I've answered these questions in my comment on Dale's article.
>What is the best cheese for red wine?
>If too broad, what is the best cheese for Bordeaux?
>If still too broad, what is the best cheese for 1995 Ducru Beaucaillou?
>(that question is not meant to be silly, though sounds like it. Is it?)
A little bit!! Though I did once hear "the world's best sommelier 1999", I
think, it was, claim that THE perfect cheese for the Szepsy 1991 6 putts was
a Bleu des Causses made by the cheesery "Beulet". I think that's pretty
pretentious, but then I don't have either his palate nor his breadth of
tasting experience..
I guess that if you were to see "perfect" matches, you would probably
parallel increasing limitation of the wine with increasing precision of
cheese.
Thus.
Red wine <> hard cheese (HUGE but reasonably valid geralisation)
Northern Red Rhone <> Parmesan style
Crozes Hermitage <> 2 year old Parmigiano-Reggiano
Jaboulet Hermitage La Chapelle 1962 <> A specific Stravecchione Parmigiani
Reggiano.
But to be able to make that kind of precision, you would need either to have
specialised for years, or to have stumbled on it by complete luck, I guess.

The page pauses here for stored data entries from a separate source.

-- ==== Sys2Proof/Config.lean ====
section
/-! DEFINITION. The parameters of the block (00_scope.md R6, R48): those the spec decides have their
value, those it leaves OPEN are constants without a body (log entries 6 and 7). -/

namespace Sys2Proof.Config

/-- The three readings of the Status flag defect (41_frame_decoders.md R135). -/
inductive StatusFlagMode where
  | preserveLast
  | preserveOr
  | corrected
deriving DecidableEq, Repr, Inhabited

/-- `STATUS_FLAG_MODE`, OPEN (D13). -/
opaque statusFlagMode : StatusFlagMode

/-- `GPSMODE_MAX`, OPEN, a byte value (D14). -/
opaque gpsModeMax : Byte

/-- `NAVMODE_MAX`, OPEN, a byte value (D14). -/
opaque navModeMax : Byte

/-- `NAVACTION_MAX`, OPEN, a byte value (D14). -/
opaque navActionMax : Byte

/-- `NAVERROR_MAX`, OPEN, a byte value (D14). -/
opaque navErrorMax : Byte

/-- `STATUS_MAX` = 21, the largest in-range flight status. -/
def statusMax : Nat := 21

/-- `CNT_W` = 32, the width of each event counter (D6). -/
abbrev cntW : Nat := 32

/-- `MALFORMED_ON_EMPTY_EOS` = true (D5). -/
def malformedOnEmptyEos : Bool := true

/-- `MAXLEN` = 14, the largest payload length of any kind. -/
abbrev maxLen : Nat := 14

end Sys2Proof.Config
end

>> have to go back to a lighter wine, serve a salad or something to
>> cleanse palate. Put dry wines before sweet ones.
>
>Since I began enjoying wine with food regularly, it seems that salad
>sometimes ruins the enjoyment I get from subsequent courses.
Agreed!! Unless you take GREAT care over it. I find (with apologies to my US
based friends here) that the habit of serving a composed salad at the
beginning of a meal, dressed with a sweetish creamyish dressing, so common
in US restaurants, to be as unfriendly to the natural evolution of a meal,
as is the french habit of serving foie gras with a sweet wine right at the
beginning of the meal.
> Somebody suggested that it's the vinegar in the dressing, and I have since stopped
>having salad (when dining out). Don't most salads have vinegar-based
>dressings? Would I be considered "correct" in avoiding them?
Correct shmorrect.
You have what your palate tells you works for you and stuff the idea of
"correctness".
More seriously, and to come to the heart of your question, yes, the vinegar
in most vinaigrette (french dressing) sauces as served with salads acts as
the kiss of death to wine. But mayonnaise is scarcely better - even if I
prefer it! - as it contains egg, which don't match wines well, AND vinegar,
usually. When we make vinaigrette here, for a salad either to accompany or
follow a meat course, which is how we prefer our salads, Jacquie has
developed a recipe which uses little or _no_ ordinary wine vinegar. She uses
quite a lot of proper french mustard (I believe you CAN find stuff that's
edible in the States, though try to avoid the brownish mass produced
products), a little walnut oil (crafstman produced, and VERY strong) quite a
lot more of neutral oil, a slurp or two of moderate quality balsamic
vinegar, (you don't need the $60/100 mls stuff here) and then if the
dressing needs sharpening, a bit of white wine or lemon juice. Salt &
pepper, conclude the vinaigrette, but she'll have rubbed the salad bowl with
a cut clove of garlic first.
But of course that doesn't solve the problem of salads when eating out. If
at a very good restaurant, I think I'd be tempted to engage the waiter in
some dialogue here. What kind of acid ingredients are used in the dressing?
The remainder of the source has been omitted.